Drug signatures for the A549 cells (and similarly for the MCF7 and HCC515 cells) in CMap were computed by taking the difference between the mean embedding for the A549 samples with drug and the mean embedding for the A549 control (DMSO) samples. To remove batch effects, we performed k-means clustering of the control samples in the embedding space and removed all points falling in the smaller of the two clusters (see Supplementary Fig. 5b). Subsequent analysis of the removed cluster revealed that it consisted of samples with a minimum gene-expression value of 1 (after \({\mathrm{log}\,}_{2}(x+1)\) scaling), while all other gene expression values fell in the range of [5, 13], thereby providing further reason for the removal of this cluster. Next, we briefly describe the framework of the synthetic intervention and how the embedding from our trained overparameterized autoencoder is used for this. The traditional application of synthetic interventions27,28 in the context of drug repurposing would proceed as follows: when a drug signature is unavailable on a given cell type but is available on other cell types, we would express the cell type as a linear combination of the other cell types and use this linear combination to predict the signature on the cell type for which data is unavailable. Since we demonstrated that overparameterized autoencoders align drug signatures between different cell types (Supplementary Fig. 8), instead of using a linear combination of drug signatures across cell types, we can simply use one of the available drug signatures as the synthetic intervention. In particular, in this work, we used drug signatures on MCF7 cells to construct synthetic interventions for A549 cells. We also considered drug signatures on HCC515 cells; however, there was only one FDA-approved drug that was applied to HCC515 cells which was not also applied to A549 cells in CMap. While this analysis did not help to increase the number of considered drugs, we used the data on HCC515 cells in conjunction with the data on A549 and MCF7 cells to validate that the overparameterized autoencoder aligns the signatures of drugs between different cell types (Fig. 3d and Supplementary Fig. 8).

Cosine similarity between perturbations

For each cell type and perturbation, we computed a cell type-specific “perturbation signature”, which is defined as the difference between the average gene expression of a cell type under that perturbation and under the control perturbation, DMSO. Then, for each perturbation, we computed the cosine similarity \((\frac{{\bf{a}}\cdot {\bf{b}}}{\parallel {\bf{a}}\parallel \parallel {\bf{b}}\parallel })\) between the perturbation vectors for all pairs of cell types which received that perturbation in CMap. For example, daunorubicin was applied to 14 cell types in CMap, resulting in \(\left(\begin{array}{l}14\\ 2\end{array}\right)=91\) cosine similarities associated with daunorubicin. All cosine similarities were plotted (Fig. 3e).

Steiner tree analysis

Human PPI network

A weighted version of the publicly available IRefIndex v14 (IREF) human PPI network42 was retrieved from the OmicsIntegrator2 GitHub repository (http://github.com/fraenkel-lab/OmicsIntegrator2). The interactome contains 182,002 interactions between 15,759 proteins. Each interaction e has an associated cost c(e) = 1 − m(e) where the score m(e) is obtained using the MIScore algorithm58, which quantifies confidence in the interaction e based on several evidence criteria (e.g., number of publications reporting the interaction and corresponding detection methods).

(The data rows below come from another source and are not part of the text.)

-- ==== Sys2Proof/Machine/StateTime.lean ====
section
/-!
DEFINITION. State of the timebase, the register file, the staged-configuration commit, the configuration
domain and the die-to-die links (chapter 01).
-/
namespace Sys2Proof.Machine

/-- The Korneroth timebase (R43 to R46). -/
structure TimeState where
  /-- Stage 0 has started the count (R43). -/
  running   : Bool
  /-- The KTB copy of each die, in ns (R43, R45). -/
  ktb       : PerDie Nat
  /-- The 32-bit fractional accumulator of each Yoke's timebase PHY (R43). -/
  frac      : PerYoke Nat
  /-- What the division of the frequency adjustment has left over, in parts of 10^11 of a fraction unit
  (DESIGN CHOICE, log 12: nothing is lost to rounding). -/
  freqRem   : PerYoke Nat
  /-- Offset still to be removed by the slew, in units of 2^-32 ns (R44). -/
  slew      : PerYoke Int
  /-- KTB at which PPS_OUT last rose (R46). -/
  ppsRise   : Option Nat
  deriving DecidableEq, Repr

/-- The register file: values differing from reset, keyed by control address and index (R571, R573). -/
structure RegStore where
  /-- Live views of staged registers, and the one view of every other register. -/
  live   : NMap Word
  /-- Shadow views of staged registers (R47). -/
  shadow : NMap Word
  deriving DecidableEq, Repr

/-- A commit between step 2 and step 6 of R49. -/
structure PendingCommit where
  gen       : Nat
  mask      : Nat
  applyAt   : Nat
  plane     : Plane
  tag       : Nat
  scheduled : Bool
  /-- KTB at which PREPARE was sent (step 2). -/
  sentAt    : Nat
  /-- Dies that have not answered. -/
  silent    : List Die
  /-- The FAIL of the failing die with the lowest code, if any die answered FAIL. -/
  failed    : Option (Die × Status)
  /-- The CONFIG_COMMIT command or the management request that awaits the outcome. -/
  cmd       : Option (Nat × Nat)
  req       : Option MgmtReq
  deriving DecidableEq, Repr

/-- CFG_DOMAIN_STATUS.STATE (R58). -/
inductive DomainState where
  | none | joined | refused | joinedMismatch
  deriving DecidableEq, Repr

/-- A peer of the own domain whose valid fingerprint differs (R59). -/
structure Divergence where
  /-- KTB since which the fingerprints differ. -/
  since   : Nat
  /-- The peer is counted as divergent. -/
  counted : Bool
  deriving DecidableEq, Repr

/-- The commit machine, the fingerprint and the domain (R49 to R59). -/
structure CfgState where
  liveGen   : BitVec 16
  pendingC  : Option PendingCommit
  fpValid   : Bool
  fp        : BitVec 384
  domain    : DomainState
  /-- Divergent peers, by KLT peer entry. -/
  divergent : NMap Divergence
  deriving DecidableEq, Repr

/-- A die-to-die link of R28. -/
inductive Link where
  | ywA0 | ywA1 | yeA2 | yeA3 | a0A1 | a1A2 | a2A3 | a3A0 | ywYe
  deriving DecidableEq, Repr

/-- KTB is zero and stopped at power-on; Stage 0 starts it (R43, R519). -/
def TimeState.reset : TimeState :=
  { running := false, ktb := .mk1 0, frac := .mk1 0, freqRem := .mk1 0, slew := .mk1 0, ppsRise := none }

/-- Every register at its reset value: nothing listed (R19). -/
def RegStore.reset : RegStore := { live := [], shadow := [] }

/-- No commit pending, generation 0, no fingerprint, no domain (R49, R56, R58). -/
def CfgState.reset : CfgState :=
  { liveGen := 0, pendingC := none, fpValid := false, fp := 0, domain := .none, divergent := [] }

end Sys2Proof.Machine
end

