/-- Add a record to the frame being filled; a record that does not fit begins the next frame. -/
def recAdd (a : Acre) (r : TraceRec) (s : State) : State :=
  let s := if 256 < unitsOfRecs (s.obs.trace.get a).buf + r.units then frameWrite a s else s
  let t := s.obs.trace.get a
  if !tracing t then s
  else
    let t := { t with buf := t.buf ++ [r], postLeft := t.postLeft.map (· - 16 * r.units), capBytes := t.capBytes + 16 * r.units }
    let s := putTrace a t s
    if unitsOfRecs t.buf = 256 then frameWrite a s else s

/-- A record of a die for the region of an Acre: kept where its KIND is enabled and its principal passes, dropped and counted where it
would exceed the cap (R506, R510). -/
def tracePostTo (a : Acre) (d : Die) (kind arg : Nat) (trig : Bool) (prin : Option Nat) (body : List Byte) (s : State) : State :=
  let t := s.obs.trace.get a
  let want := tracing t && t.postLeft != some 0 && bit t.cfg (12 + kind) && (bit t.cfg 35 || (match prin with
    | none => true
    | some p => p = field t.cfg 34 23))
  if !want then s
  else
    let win := ktbOf s (.acre a) / 10000
    let t := if t.capAt = win then t else { t with capAt := win, capBytes := 0 }
    let r : TraceRec := { kind := kind, units := 1 + (body.length + 15) / 16, die := d.code, trig := trig, a := arg % 2 ^ 32, ktb := ktbOf s d, body := body }
    let cap := liveF s .OBS_CTRL (.acre a) 0 33 32 * 20480
    let report := decide (0 < t.lostSince) && bit t.cfg 18
    let n := 16 * r.units + (if report then 16 else 0)
    if cap < t.capBytes + n then
      putTrace a { t with lost := min (t.lost + 1) (2 ^ 32 - 1), lostSince := t.lostSince + 1 } s
    else
      let s := putTrace a (if report then { t with lostSince := 0 } else t) s
      let s := if report then recAdd a { r with kind := 6, units := 1, trig := false, a := t.lostSince % 2 ^ 32, body := [] } s else s
      recAdd a r s

def tracePost (d : Die) (kind arg : Nat) (prin : Option Nat) (body : List Byte) (s : State) : State :=
  tracePostTo (traceAcre d) d kind arg false prin body s

/-- The trace trigger fires on a die (R508, R509): it reaches every Acre; the first one sets TRIG_TS, and with TRIGGER_CENTRED
TRIG_FRAME and the bytes still to be written. `src`: 0 status, 1 time, 2 stall, 3 input, 4 management. -/
def traceTrigger (d : Die) (src val : Nat) (s : State) : State :=
  Acre.all.foldl (fun s a =>
    if !tracing (s.obs.trace.get a) then s
    else
      let s := if 254 < unitsOfRecs (s.obs.trace.get a).buf then frameWrite a s else s
      let t := s.obs.trace.get a
      let first := t.trigTs.isNone
      let s := if first then putTrace a { t with trigTs := some (ktbOf s d), trigFrame := if t.centred then t.wr else t.trigFrame } s else s
      let s := tracePostTo a d 4 src first none (leBytes 8 val) s
      let t := s.obs.trace.get a
      if first && t.centred && t.st = .running then
        putTrace a { t with st := .post, postLeft := some (t.gib * 2 ^ 30 * field t.cfg 12 6 / 100) } s
      else s) s

/-- An operation has completed on a die: its OP record, and the trigger on STATUS (R506, R509). -/
def traceOp (d : Die) (arg op : Nat) (st : Status) (cls tAdmit prin : Nat) (s : State) : State :=
  let a := traceAcre d
  if !(Acre.all.any (fun b => tracing (s.obs.trace.get b))) then s
  else
    let body := [BitVec.ofNat 8 op, BitVec.ofNat 8 st.code, BitVec.ofNat 8 cls, 0] ++ leBytes 4 prin ++ leBytes 8 tAdmit ++
      leBytes 8 (ktbOf s d) ++ List.replicate 8 0
    let s := tracePost d 2 arg (some prin) body s
    if liveF s .OBS_TRACE_TRIG (.acre a) 0 8 8 = 1 && liveF s .OBS_TRACE_TRIG (.acre a) 0 7 0 = st.code then
      traceTrigger d 0 st.code s
    else s

/-! ## Interrupts, completion entries, event and stream rings (R300 to R308) -/

/-- Count one record against a vector's coalescing; signal it when COUNT is reached (R308). -/
def coalesce (c : Coalesce) (vector : Nat) (s : State) : Coalesce × State :=
  let need := liveF s .YOK_HQ_INT (.yoke (hostYoke s)) 0 39 32
  let first := if c.count = 0 then ktb s else c.firstAt
  if vector = 0xFFFF then (⟨0, 0⟩, s)
  else if need ≤ c.count + 1 then (⟨0, 0⟩, emit (.msix vector) s)
  else (⟨c.count + 1, first⟩, s)

/-- Write one completion entry into a CQ that has room, with its phase (R300). -/
def cqWrite (q : Nat) (qp : QPair) (e : Cqe) (s : State) : State :=
  let next := (qp.cqTail + 1) % qp.cqDepth
  let (c, s) := coalesce qp.coal qp.vector (emit (.cqe q { e with phase := qp.phase, sqHead := qp.sqHead % 2 ^ 16 }) s)
  let qp := { qp with cqTail := next, phase := (if next = 0 then !qp.phase else qp.phase), coal := c }
  { s with host := { s.host with qps := NMap.put s.host.qps q qp } }

/-- The CQ has no free entry. -/
def cqFull (qp : QPair) : Bool := (qp.cqTail + 1) % qp.cqDepth == qp.cqHead

/-- A completion entry goes into its CQ, or waits in order where the CQ is full (R300, R301). The entry of a deleted queue
pair is discarded (R525). -/
def cqPut (sq : Nat) (e : Cqe) (s : State) : State :=
  match NMap.get? s.host.qps sq with
  | none => s
  | some qp =>
    if cqFull qp || !qp.waiting.isEmpty then
      { s with host := { s.host with
        qps := NMap.put s.host.qps sq { qp with waiting := qp.waiting ++ [e] } } }
    else cqWrite sq qp e s

/-- Opcodes R302 assigns. -/
def opcAssigned (o : Nat) : Bool :=
  [(0x01, 0x06), (0x08, 0x0A), (0x0C, 0x0E), (0x10, 0x12), (0x20, 0x2C), (0x30, 0x39), (0x40, 0x44), (0x50, 0x50), (0x60, 0x68)].any
    (fun r => decide (r.1 ≤ o ∧ o ≤ r.2))

/-- A completion entry without SQ_HEAD and PHASE. -/
def cqeOf (sq cid : Nat) (st : Status) (r0 r1 : Nat) : Cqe :=
  { result0 := r0 % 2 ^ 32, cid := cid, sqHead := 0, status := st, phase := false, sqid := sq, result1 := r1 % 2 ^ 32 }

/-- Fetch the entries of an SQ in order (R296, R301): an entry with FENCE waits until every earlier command of its SQ has
completed; one with a reserved opcode completes ST_BAD_FORMAT. -/
def fetchLoop (sq : Nat) : Nat → State → State
  | 0, s => s
  | fuel + 1, s =>
    match NMap.get? s.host.qps sq with
    | none => s
    | some qp =>
      match qp.unfetched with
      | [] => s
      | c :: r =>
        if c.fence && s.host.outstanding.any (fun o => o.sq == sq) then s
        else
          let s := { s with host := { s.host with
            qps := NMap.put s.host.qps sq { qp with unfetched := r, sqHead := (qp.sqHead + 1) % qp.sqDepth } } }
          fetchLoop sq fuel (if opcAssigned c.opc then { s with host := { s.host with outstanding := s.host.outstanding ++ [{ c with at_ := ktb s }] } }
            else cqPut sq (cqeOf sq c.cid .badFormat 0 0) s)

/-- The principal a command of the Host Queue ABI works for (R502): its session's, its index's, else none (0). -/
def opPrin (s : State) (opc target : Nat) : Nat :=
  if 0x20 ≤ opc ∧ opc ≤ 0x37 ∨ 0x60 ≤ opc then
    (let d := desc s (target % 2 ^ 22)
     if d.gen = target / 2 ^ 22 % 2 ^ 10 ∧ d.state ≠ .free then d.principal else 0)
  else if 0x41 ≤ opc ∧ opc ≤ 0x44 then ((NMap.get? s.gln.indexes (target % 2 ^ 12)).elim 0 (fun x => x.principal))
  else 0

/-- The OP record and STATUS trigger of a command that completes (R506, R509). -/
def traceCmd (sq cid : Nat) (st : Status) (s : State) : State :=
  match s.host.outstanding.find? (fun c => c.sq == sq && c.cid == cid) with
  | none => s
  | some c => traceOp (.yoke (hostYoke s)) c.target c.opc st 0 c.at_ (opPrin s c.opc c.target) s

/-- Complete a command: it is no longer outstanding, its completion entry is posted, and entries that waited for it are
fetched. -/
def postCqe (sq cid : Nat) (st : Status) (r0 r1 : Nat) (s : State) : State :=
  let s := traceCmd sq cid st s
  let s := cqPut sq (cqeOf sq cid st r0 r1) { s with host := { s.host with
    outstanding := s.host.outstanding.filter (fun c => !(c.sq == sq && c.cid == cid)) } }
  fetchLoop sq ((NMap.get? s.host.qps sq).elim 0 (fun q => q.unfetched.length)) s

/-- Bytes free in a ring (R305). -/
def ringFree (r : Ring) : Nat := 2 ^ r.k - (r.producer - r.consumer)

/-- Write one 64-B event record into a ring that has room. -/
def eventWrite (ring : Nat) (r : Ring) (e : EventRec) (s : State) : State :=
  let (c, s) := coalesce r.coal r.vector (emit (.event ring e) s)
  { s with host := { s.host with
    events := NMap.put s.host.events ring { r with producer := r.producer + 64, coal := c } } }

/-- Post an event record (R306, R307): into the ring when it exists, has room and nothing waits; otherwise into
the buffer of 4,096, beyond which records are dropped and counted. Ring 0xFFFF: none. -/
def postEvent (ring : Nat) (e : EventRec) (s : State) : State :=
  if ring = 0xFFFF then s
  else
    let w := NMap.get EvWait.empty s.host.evWait ring
    match NMap.get? s.host.events ring with
    | some r =>
      if 64 ≤ ringFree r && w.waiting.isEmpty && w.lost == 0 then eventWrite ring r e s
      else if w.waiting.length < 4096 && w.lost == 0 then
        { s with host := { s.host with
          evWait := NMap.put s.host.evWait ring { w with waiting := w.waiting ++ [e] } } }
      else { s with host := { s.host with evWait := NMap.put s.host.evWait ring { w with lost := w.lost + 1 } } }
    | none =>
      if w.waiting.length < 4096 && w.lost == 0 then
        { s with host := { s.host with
          evWait := NMap.put s.host.evWait ring { w with waiting := w.waiting ++ [e] } } }
      else { s with host := { s.host with evWait := NMap.put s.host.evWait ring { w with lost := w.lost + 1 } } }

/-- The stream ring exists and has `n` bytes neither written nor reserved (R246). A ring that does not exist takes
no reservation: its records are dropped (R525). -/
def streamRoom (ring n : Nat) (s : State) : Bool :=
  match NMap.get? s.host.streams ring with
  | none => true
  | some r => n + r.reserved ≤ ringFree r

/-- Reserve stream space (R246). -/
def streamReserve (ring n : Nat) (s : State) : State :=
  { s with host := { s.host with
    streams := NMap.modify s.host.streams ring (fun r => { r with reserved := r.reserved + n }) } }

/-- Release a reservation. -/
def streamRelease (ring n : Nat) (s : State) : State :=
  { s with host := { s.host with
    streams := NMap.modify s.host.streams ring (fun r => { r with reserved := r.reserved - n }) } }

/-- A PAD record; the fields R245 gives it no meaning for are zero (log 206). -/
def padRec : StreamRec :=
  { kind := .pad, status := .ok, handle := 0, ktb := 0, pos := 0, lenAfter := 0, a := 0, b := 0, tag := 0, tokens := [], inboxRd := 0,
    callId := 0, taken := 0 }

/-- Write a stream record, after a PAD record where it would cross the ring end (R245). -/
def postStream (ring : Nat) (e : StreamRec) (s : State) : State :=
  match NMap.get? s.host.streams ring with
  | none => s
  | some r =>
    let room := 2 ^ r.k - r.producer % 2 ^ r.k
    let at_ := if e.bytes ≤ room then r.producer else r.producer + room
    let s := if e.bytes ≤ room then s else emit (.stream ring padRec) s
    let (c, s) := coalesce r.coal r.vector (emit (.stream ring e) s)
    { s with host := { s.host with
      streams := NMap.put s.host.streams ring { r with producer := at_ + e.bytes, coal := c } } }
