-- ==== Sys2Proof/Machine/SyncCore.lean ====
section
/-!
DEFINITION. Synchronisation objects: words, codes, predicates, and the watches of parked sessions (R344 to R350, R356,
R357).
-/
namespace Sys2Proof.Machine

/-- Kinds of object (R345, R347). -/
inductive SynKind where
  | free | lock | sem | cctr | barrier | reserved
  deriving DecidableEq, Repr

def SynKind.ofCode : Nat → SynKind
  | 0 => .free
  | 1 => .lock
  | 2 => .sem
  | 3 => .cctr
  | 4 => .barrier
  | _ => .reserved

/-- Acre of an object ID (R344). -/
def synAcre (obj : Nat) : Acre := Acre.ofNum (obj / 2 ^ 14)

/-- The live definition of an object (R345). -/
def synDef (s : State) (obj : Nat) : Word := live s .SYN_DEF (.acre (synAcre obj)) (obj % 2 ^ 14)

def synWord (s : State) (obj : Nat) : Word := NMap.get 0 s.sync.words obj

def setSynWord (obj : Nat) (w : Word) (s : State) : State :=
  { s with sync := { s.sync with words := NMap.putD 0 s.sync.words obj w } }

/-- The kind in an object's word (R347). -/
def synKind (s : State) (obj : Nat) : SynKind := SynKind.ofCode (field (synWord s obj) 63 61)

/-- LSTATE of a lock: 0 FREE, 1 HELD, 2 ABANDONED, 3 REPAIR. -/
def lstate (w : Word) : Nat := field w 47 46

/-- A lock's word. -/
def lockWord (lst holder : Nat) : Word := BitVec.ofNat 64 (2 ^ 61 + lst * 2 ^ 46 + holder)

/-- Bits [31:0]: the value reported (R347). -/
def synValue (w : Word) : Nat := field w 31 0

/-- CODE values of R349. -/
def cREAD : Nat := 0
def cGE : Nat := 1
def cNE : Nat := 2
def cPHASE : Nat := 3
def cFREE : Nat := 4
def cARMGE : Nat := 5
def cARMNE : Nat := 6
def cARMPHASE : Nat := 7
def cLOCK : Nat := 8
def cP : Nat := 9
def cARRIVE : Nat := 10
def cARMFREE : Nat := 11
def cUNLOCK : Nat := 12
def cV : Nat := 13
def cADD : Nat := 14
def cDISARM : Nat := 15

/-- The code takes objects of the kind (R349). -/
def kindFits (code : Nat) (k : SynKind) : Bool :=
  match k with
  | .free => false
  | .reserved => false
  | .lock => [0, 2, 4, 6, 8, 11, 12, 15].contains code
  | .sem => [0, 1, 2, 5, 6, 9, 13, 15].contains code
  | .cctr => [0, 1, 2, 5, 6, 14, 15].contains code
  | .barrier => [0, 2, 3, 6, 7, 10, 15].contains code

/-- Codes of `wait` and of `signal` (R349). -/
def waitCode (code : Nat) : Bool := [1, 2, 3, 4, 8, 9, 10].contains code
def signalCode (_code : Nat) : Bool := true

/-- The predicate code an ARM code registers (R356). -/
def armPred (code : Nat) : Nat :=
  if code = cARMGE then cGE else if code = cARMNE then cNE else if code = cARMPHASE then cPHASE else cFREE

/-- The operand lies in its range (R350). -/
def operandOk (code : Nat) (v : Word) : Bool :=
  let n := v.toNat
  if code = cP then decide (1 ≤ n) && decide (n ≤ 65535)
  else if code = cV || code = cADD then decide (1 ≤ n) && decide (n ≤ 0xFFFFFFFF)
  else if code = cARRIVE || code = cUNLOCK then decide (n ≤ 1)
  else true

/-- A predicate of R349 on an object's word. -/
def synHolds (w : Word) (pred : Nat) (v : Word) : Bool :=
  match SynKind.ofCode (field w 63 61) with
  | .sem =>
    if pred = cGE then decide (field v 31 0 ≤ synValue w)
    else if pred = cNE then synValue w != field v 31 0 else false
  | .cctr =>
    let c := field w 47 0
    if pred = cGE then decide ((c + 2 ^ 48 - field v 47 0) % 2 ^ 48 < 2 ^ 47)
    else if pred = cNE then c != field v 47 0 else false
  | .barrier =>
    if pred = cPHASE then field w 15 0 != field v 15 0
    else if pred = cNE then synValue w != field v 31 0 else false
  | .lock =>
    if pred = cFREE then lstate w = 0
    else if pred = cNE then synValue w != field v 31 0 else false
  | _ => false

/-- Remove a session's watch (R357). -/
def removeWatch (slot : Nat) (s : State) : State :=
  { s with sync := { s.sync with watches := s.sync.watches.filter (fun w => w.slot ≠ slot) } }

/-- The session's object wake can be registered: it is enabled, its object is not FREE and the predicate fits the
kind (R357). -/
def watchFits (s : State) (d : Desc) : Bool :=
  d.wakeObject && kindFits d.syncPred (synKind s d.syncId)

/-- Register the watch of a session (R357). -/
def addWatch (slot : Nat) (s : State) : State :=
  let d := desc s slot
  let s := removeWatch slot s
  if watchFits s d then
    { s with sync := { s.sync with
      watches := s.sync.watches ++ [{ slot := slot, obj := d.syncId, pred := d.syncPred, value := d.syncValue }] } }
  else s

end Sys2Proof.Machine
end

Human-SARS-CoV-2 PPI network

A high-confidence host–pathogen interaction map of 27 SARS-CoV-2 viral proteins with HEK293T proteins6 was retrieved from NDEx, which reports interactions with 332 human proteins.

Drug–target interaction data

Data on the targets of drugs was obtained from DrugCentral, an online drug information resource, which includes drug–target interaction data extracted from the literature along with metrics (such as inhibition constant Ki, dissociation constant Kd, effective concentration EC50, and inhibitory concentration IC50) measuring the affinity of the drug for its target44,45. Drugs in the database are approved by the FDA and may also be approved by other regulatory agencies (such as the EMA). From this database, we filtered out compounds targeting non-human proteins. We also discarded drug–target pairs with affinity metrics (Ki, Kd, EC50, or IC50) higher than 10 μM, a commonly used threshold in the field. Based on this filtering we obtained a data set containing 12,949 high-affinity drug-target pairs involving 1457 unique human protein targets and 2095 unique compounds. This dataset was further restricted to drugs predicted to reverse the SARS-CoV-2 signature (correlation greater than 0.86 in the overparameterized autoencoder embedding). This correlation threshold was chosen to be the point at which the proportion of selected drugs decreases the most rapidly (Supplementary Fig. 23). As a result, the final drug–target data set included information on 2296 drug–target pairs involving 652 unique human gene targets and 117 unique FDA-approved drugs.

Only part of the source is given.